New York State Just Struck a Historic Deal to Raise the Minimum Wage to $15 an Hour

New York State Just Struck a Historic Deal to Raise the Minimum Wage to $15 an Hour
Source: Getty Images
Source: Getty Images

Just hours after the governor of California said that he would sign a statewide $15 minimum wage into law next week, lawmakers in New York struck their own deal on providing the same pay raise for many of the state's workers.

New York and California, which currently have $9 and $10 minimum wages, respectively, are now poised to become the first states in the nation to set a $15 an hour wage floor for nearly all workers.

The budget agreement reached between New York Gov. Andrew Cuomo and legislative leaders Thursday evening indicates that while New York City should have the full $15 minimum wage by the end of 2018, other areas such as Long Island and Westchester County won't hit $15 for close to six years, and still others could see it considerably later, according to the New York Times.

Read more: California Legislators Reach Historic Agreement on $15 Minimum Wage 

The New York budget deal also includes a policy that would give workers 12 weeks of paid leave for child care, to look after sick family members or to handle a military deployment in the family.

New York Governor Andrew Cuomo talking to reporters about the budget deal.
Source: Mike Groll/AP

In some circumstances, smaller businesses will be given more time to adapt. In New York City, businesses with 10 or fewer employees will have close to four years to reach the $15 wage, according to the Times.

The agreement also has a built-in "safety valve" that could potentially derail the $15 minimum wage anytime in the near future in certain regions of the state. Starting in 2019, labor and budget analysts in the executive branch of New York's government will determine how the wage increase should continue in some areas of the state with lower costs of living. 

In light of how unprecedented a high wage floor is for such a large population, it's not surprising that there are measures in place designed to hedge against the possibility of a surge in higher-wage-induced unemployment in parts of the state with a significantly lower cost of living. But it also seems that the path toward $15 in those areas will likely be subject to political vagaries that could have nothing to do with protecting the quality of the low-wage labor market. If political momentum for higher wages slows down in coming years and there's someone particularly conservative and vulnerable in the governor's mansion around 2020, who will the safety valve be used to protect?
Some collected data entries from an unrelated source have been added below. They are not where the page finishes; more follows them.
-- ==== Sys2Proof/Tests/Slice0.lean ====
section
/-! SUPPORT. The model's own tests: the checks refuse ill-formed terms, the spec's written words decode, each operation gives the
spec's vectors (95_test_vectors.md, and the worked examples of 40_crc8.md and 41_framer.md), and the hypotheses of each
statement can be met. -/

namespace Sys2Proof.Tests

open Sys2Proof Sys2Proof.Machine Sys2Proof.Spec

/-- A small state: `K_LEN`, `ACC`, and the requests still to be issued. -/
def small (k : Fin 3) (acc : Byte) (script : List Request) : State :=
  { cfg := { kLen := k, maxIn := none }, acc := acc, script := script, responses := [] }

/-- The first response of an outcome. -/
def firstResponse : StepOutcome → Option Response
  | .next t => t.responses.head?
  | .fault _ => none
  | .refused _ => none

/-- `ACC` after an outcome. -/
def accOf : StepOutcome → Option Byte
  | .next t => some t.acc
  | .fault _ => none
  | .refused _ => none

/-! ### The checks refuse ill-formed terms -/

theorem test_wf_refuses_illegal_op : ({ op := 0x14, operands := .noOperands } : Request).wf = false := by decide
theorem test_wf_refuses_other_operands : ({ op := 0x11, operands := .noOperands } : Request).wf = false := by decide
theorem test_wf_refuses_wide_byte : ({ op := 0x11, operands := .byte 256 } : Request).wf = false := by decide
theorem test_wf_refuses_wide_data : ({ op := 0x13, operands := .data [255, 256] } : Request).wf = false := by decide
theorem test_wf_refuses_wide_serno :
    ({ op := 0x20, operands := .packet 16777216 0 none } : Request).wf = false := by decide
theorem test_wf_refuses_wide_cmd : ({ op := 0x20, operands := .packet 0 256 none } : Request).wf = false := by decide
theorem test_wf_refuses_wide_payload :
    ({ op := 0x20, operands := .packet 0 0 (some [256]) } : Request).wf = false := by decide
theorem test_wf_refuses_wide_buffer : ({ op := 0x21, operands := .buffer [256] } : Request).wf = false := by decide
theorem test_wf_takes_the_largest_operands :
    ({ op := 0x20, operands := .packet 16777215 255 (some [255]) } : Request).wf = true := by decide
theorem test_wf_refuses_small_bound : ({ kLen := 0, maxIn := some 257 } : BlockConfig).wf = false := by decide
theorem test_wf_takes_smallest_bound : ({ kLen := 0, maxIn := some 258 } : BlockConfig).wf = true := by decide
theorem test_admissible_refuses_wide_op :
    admissible { kLen := 0, maxIn := none } { op := 256, operands := .noOperands } = false := by decide
theorem test_admissible_refuses_long_input :
    admissible { kLen := 0, maxIn := some 258 } { op := 0x13, operands := .data (List.replicate 259 0) } = false := by
  decide +kernel

/-! ### Written words decode (30_encoding.md rule R70, rule R71) -/

theorem test_decode_crcClr : decode { op := 0b00010000, operands := .noOperands } = .ok .crcClr := by decide
theorem test_decode_crcFeed : decode { op := 0b00010001, operands := .byte 0xFD } = .ok (.crcFeed 0xFD) := by decide
theorem test_decode_crcRead : decode { op := 0b00010010, operands := .noOperands } = .ok .crcRead := by decide
theorem test_decode_crcCalc :
    decode { op := 0b00010011, operands := .data [0xFD, 0x02] } = .ok (.crcCalc [0xFD, 0x02]) := by decide
theorem test_decode_frmPack :
    decode { op := 0b00100000, operands := .packet 33211 0x02 none } = .ok (.frmPack 0x0081BB 0x02 none) := by decide
theorem test_decode_frmUnpack :
    decode { op := 0b00100001, operands := .buffer [0x00, 0x0B] } = .ok (.frmUnpack [0x00, 0x0B]) := by decide
theorem test_decode_illegal : decode { op := 0x30, operands := .noOperands } = .error (.illegalOp 0x30) := by decide
theorem test_decode_wide_op : decode { op := 0x110, operands := .noOperands } = .error (.wideOp 0x110) := by decide

/-! ### The CRC-8 engine -/

/-- V-C14: the check value of rule R114. -/
theorem test_crc8_check_value : crc8 [0x31, 0x32, 0x33, 0x34, 0x35, 0x36, 0x37, 0x38, 0x39] = 0xA1 := by decide +kernel

/-- V-C12: the checksum of the source's response header. -/
theorem test_crc8_response_header : crc8 [0x00, 0x0B, 0x00, 0xBB, 0x81, 0x00] = 0xE6 := by decide +kernel

/-- The worked step of rule R100, round by round. -/
theorem test_crcRound_trace :
    (List.range 8).map (fun n => crcRounds (n + 1) 0xFD) = [0xF2, 0x79, 0xB0, 0x58, 0x2C, 0x16, 0x0B, 0x89] := by
  decide +kernel

/-- Rule R104's example: with `ACC = 0x5E`, `crc.clr` leaves 0x00. -/
theorem test_crcClr : accOf (exec .crcClr (small 0 0x5E [])) = some 0x00 := by decide

/-- Program 1, requests 3 and 10: 0x89 fed 0x02 is 0xAC, and 0x2D fed 0x2D is 0x00. -/
theorem test_crcFeed : accOf (exec (.crcFeed 0x02) (small 0 0x89 [])) = some 0xAC := by decide +kernel
theorem test_crcFeed_self : accOf (exec (.crcFeed 0x2D) (small 0 0x2D [])) = some 0x00 := by decide +kernel

/-- V-C20: `CRC.READ` directly after reset. -/
theorem test_crcRead : firstResponse (exec .crcRead State.reset) = some (.ok (.crc 0x00)) := by decide

/-- Program 4, request 6: `CRC.CALC` gives 0x78 while `ACC` holds 0x9B. -/
theorem test_crcCalc :
    firstResponse (exec (.crcCalc [0x01, 0x02]) (small 0 0x9B [])) = some (.ok (.crc 0x78)) := by decide +kernel
theorem test_crcCalc_keeps_acc : accOf (exec (.crcCalc [0x01, 0x02]) (small 0 0x9B [])) = some 0x9B := by decide

/-! ### The framer -/

/-- V-P7e under the three conventions: the length byte and the header checksum differ, the payload checksum does not. -/
theorem test_frmPack :
    [(0 : Fin 3), 1, 2].map (fun k => pack k 0xFFFFFF 0x0A (some [0xAA, 0x55])) =
      [.ok [0xFD, 0x0A, 0x02, 0xFF, 0xFF, 0xFF, 0xE4, 0xAA, 0x55, 0xED],
       .ok [0xFD, 0x0A, 0x03, 0xFF, 0xFF, 0xFF, 0x6B, 0xAA, 0x55, 0xED],
       .ok [0xFD, 0x0A, 0x04, 0xFF, 0xFF, 0xFF, 0xED, 0xAA, 0x55, 0xED]] := by decide +kernel

/-- V-P5: the serial number's byte order. -/
theorem test_frmPack_byte_order :
    firstResponse (exec (.frmPack 0x123456 0x02 none) (small 0 0 [])) =
      some (.ok (.frame [0xFD, 0x02, 0x00, 0x56, 0x34, 0x12, 0x26])) := by decide +kernel

/-- V-U2: a response with a payload, `K_LEN = 1`. -/
theorem test_frmUnpack :
    firstResponse (exec (.frmUnpack [0x00, 0x0A, 0x04, 0xBB, 0x81, 0x00, 0x25, 0xBB, 0x81, 0x00, 0x96]) (small 1 0 [])) =
      some (.ok (.unpacked { state := 0x00, command := 0x0A, length := 4, serno := 33211, payload := some [0xBB, 0x81, 0x00] })) := by
  decide +kernel

/-- V-U5, V-U6, V-U8, V-U9, V-U13 and a flipped length byte: one error each, in the order of rule R164. -/
theorem test_unpack_errors :
    [unpack 1 [0xFD, 0x02, 0x00, 0xBB, 0x81, 0x00, 0x2C],
     unpack 1 [0xFD, 0x02, 0x00, 0xBB, 0x81, 0x00, 0x2D, 0x00],
     unpack 1 [0xFD, 0x0A, 0x04, 0xBB, 0x81, 0x00, 0x1D, 0x01, 0x02, 0x03, 0xD9],
     unpack 1 [0xFD, 0x02, 0x01, 0xBB, 0x81, 0x00, 0xA2],
     unpack 0 [0xFD, 0x0A, 0x04, 0xBB, 0x81, 0x00, 0x1D, 0x01, 0x02, 0x03, 0xD8],
     unpack 1 [0xFD, 0x0A, 0x06, 0xBB, 0x81, 0x00, 0x1D, 0x01, 0x02, 0x03, 0xD8]] =
      [.error (.hcrc 0x2C), .error (.len 0 8), .error (.pcrc 0xD9), .error (.len 1 7), .error (.len 4 11),
       .error (.hcrc 0x1D)] := by decide +kernel

/-! ### Steps -/

/-- V-O1 and the interface: an illegal code is answered, a wide serial number is refused. -/
theorem test_step_illegal :
    firstResponse (step (small 0 0x11 [{ op := 0x00, operands := .noOperands }])) = some (.error (.illop 0x00)) := by decide
theorem test_step_wide_serno_refused :
    (match step (small 0 0 [{ op := 0x20, operands := .packet 16777216 2 none }]) with
      | .refused q => some q
      | .next _ => none
      | .fault _ => none) = some (.wideSerno 16777216) := by decide

/-- The first step after reset runs the table word (V-U3: an empty buffer is `E_TRUNC` with info 0). -/
theorem test_step_runs_table_word :
    firstResponse (step (State.reset.withFetchWord 8 0x21)) = some (.error (.trunc 0)) := by decide

/-! ### Assembler syntax (30_encoding.md rule R72, rule R73) -/

theorem test_assemble_pack :
    assemble "FRM.PACK serno=33211, cmd=0x0A, payload=[1, 0x02]" =
      some [{ op := 0x20, operands := .packet 33211 0x0A (some [1, 2]) }] := by decide +kernel
theorem test_assemble_feedn :
    assemble "crc.feedn [0xFD, 2]" =
      some [{ op := 0x11, operands := .byte 0xFD }, { op := 0x11, operands := .byte 2 }] := by decide +kernel
/-- Lines as the programs of 95_test_vectors.md write them; a lone `[10]` is rule R72's decimal ten. -/
theorem test_assemble_dump :
    assemble "frm.pack serno=33211, cmd=0x0A, payload=[01 02 03]" =
        some [{ op := 0x20, operands := .packet 33211 0x0A (some [1, 2, 3]) }] ∧
      assemble "frm.unpack [00 0B 00 BB 81 00 E6]" =
        some [{ op := 0x21, operands := .buffer [0x00, 0x0B, 0x00, 0xBB, 0x81, 0x00, 0xE6] }] ∧
      assemble "crc.calc [10]" = some [{ op := 0x13, operands := .data [10] }] ∧
      assemble "crc.calc [10 1]" = none := by decide +kernel
theorem test_render :
    (Response.ok (.crc 0x2D)).render = "OK crc=0x2D" ∧
      (Response.ok (.unpacked { state := 0, command := 11, length := 0, serno := 33211, payload := none })).render =
        "OK state=0x00 command=0x0B length=0 serno=33211 payload=none" ∧
      (Response.error (.len 0 8)).render = "E_LEN, info L=0, len=8" := by decide +kernel

/-! ### The host's duties (10_state.md rule R35, rule R37) -/

theorem test_host_duties :
    classifyRead [] = .timeout ∧ dutiful (.frmUnpack [0xFD]) = false ∧
      echoMatches (some 33211) (some 0x0B)
        { state := 0, command := 0x0A, length := 0, serno := 33211, payload := none } = false := by decide

/-- One reply passed in two parts, against the same reply passed whole (70_reset_and_hazards.md rule R196). -/
theorem test_whole_replies :
    passesWholeReplies [[1, 2, 3]] [.crcClr, .frmUnpack [1, 2], .frmUnpack [3]] = false ∧
      passesWholeReplies [[1, 2, 3]] [.crcClr, .frmUnpack [1, 2, 3], .crcRead] = true := by decide

/-! ### The hypotheses of the statements can be met -/

/-- The source's literal request, the frame of V-P7a for `K_LEN = 1`, and payloads on either side of the limit. -/
def requestFrame : Bytes := [0xFD, 0x02, 0x00, 0xBB, 0x81, 0x00, 0x2D]
def payloadFrame : Bytes := [0xFD, 0x0A, 0x04, 0xBB, 0x81, 0x00, 0x1D, 0x01, 0x02, 0x03, 0xD8]
def payload250 : Bytes := List.replicate 250 0x55
def payload251 : Bytes := List.replicate 251 0x55

theorem witness_InvariantHoldsAtReset : ({ kLen := 2, maxIn := some 258 } : BlockConfig).wf = true := by decide

theorem witness_StepKeepsInvariant :
    Inv (small 1 0 [encode (.frmUnpack [])]) ∧
      step (small 1 0 [encode (.frmUnpack [])]) = .next (answered (small 1 0 []) (.error (.trunc 0))) :=
  ⟨⟨rfl, by simp [small]⟩, rfl⟩

theorem witness_StepRunsTheDecodedInstruction :
    (∃ (s : State) (r : Request) (rest : List Request) (i : Instr), s.script = r :: rest ∧ decode r = .ok i ∧ withinBound s.cfg i = true) ∧
      ∃ s : State, s.script = [] :=
  ⟨⟨small 1 0 [encode (.crcFeed 7)], encode (.crcFeed 7), [], .crcFeed 7, rfl, by decide, rfl⟩, small 1 0 [], rfl⟩

theorem witness_FetchWordRunsTheTableInstruction : decodeTableWord 8 0x21 = some (.frmUnpack []) := by decide

theorem witness_StepTakesOneRequest :
    (∃ s t : State, step s = .next t ∧ s.script = []) ∧ ∃ s t : State, step s = .next t ∧ s.script ≠ [] :=
  ⟨⟨small 0 0 [], _, rfl, rfl⟩, small 0 0 [encode .crcRead], _, rfl, by simp [small]⟩

theorem witness_StepAnswersExactlyAdmissible :
    admissible { kLen := 0, maxIn := none } (encode .crcRead) = true ∧
      admissible { kLen := 0, maxIn := none } { op := 0xFF, operands := .noOperands } = true ∧
      admissible { kLen := 0, maxIn := none } { op := 0x11, operands := .byte 256 } = false ∧
      0x0F < 256 ∧ 0x22 < 256 ∧ legalOp 0x0F = false ∧ legalOp 0x14 = false ∧ legalOp 0x22 = false := by decide
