-- ==== Sys2Proof/Syntax.lean ====
section
/-! DEFINITION. The commands of the blit core: one constructor per form of spec/30_encoding.md R93 (and so per row
of spec/opcode_table.json), with the operands of R96 in the kinds of R95. -/

namespace Sys2Proof

/-- The five argument words of a command, ARG0..ARG4 (30 R90, 10 R24). -/
structure Args where
  arg0 : Word
  arg1 : Word
  arg2 : Word
  arg3 : Word
  arg4 : Word
deriving DecidableEq, Repr

/-- All five argument words 0. -/
def Args.zero : Args := ⟨0, 0, 0, 0, 0⟩

/-- A command with its operands (30 R93, R96). A chan or depth operand is a byte, a packed color or a handle a
word, a coord a signed integer and a count an unsigned one (30 R95). -/
inductive Instr where
  | clear
  | fillP (c : Word)
  | fillRgb (r g b : Byte)
  | setPixelP (x y : Int) (c : Word)
  | setPixelRgb (x y : Int) (r g b : Byte)
  | setBuffer (h : Word)
  | setImage (h : Word)
  | setImageOff (h : Word) (dx dy : Int)
  | setPwmBits (n : Byte)
  | construct (rows chain : Nat)
deriving DecidableEq, Repr

end Sys2Proof
end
In California, the new minimum wage law would allow the governor to slow down the wage increase in the case of economic or fiscal crisis, but it's currently set to increase to $15 statewide in six years automatically. By contrast, in some areas of New York the automatic annual schedule only takes the wage floor to $12.50 an hour before the government begins to take a more ad hoc approach to further increases.   

Between California and New York, a population of roughly 60 million people live in communities that will generally be climbing toward a much higher minimum wage in the next half decade.

It's a good week for low-wage workers who have been tirelessly organizing and protesting under the banner of the "Fight for $15" movement for years.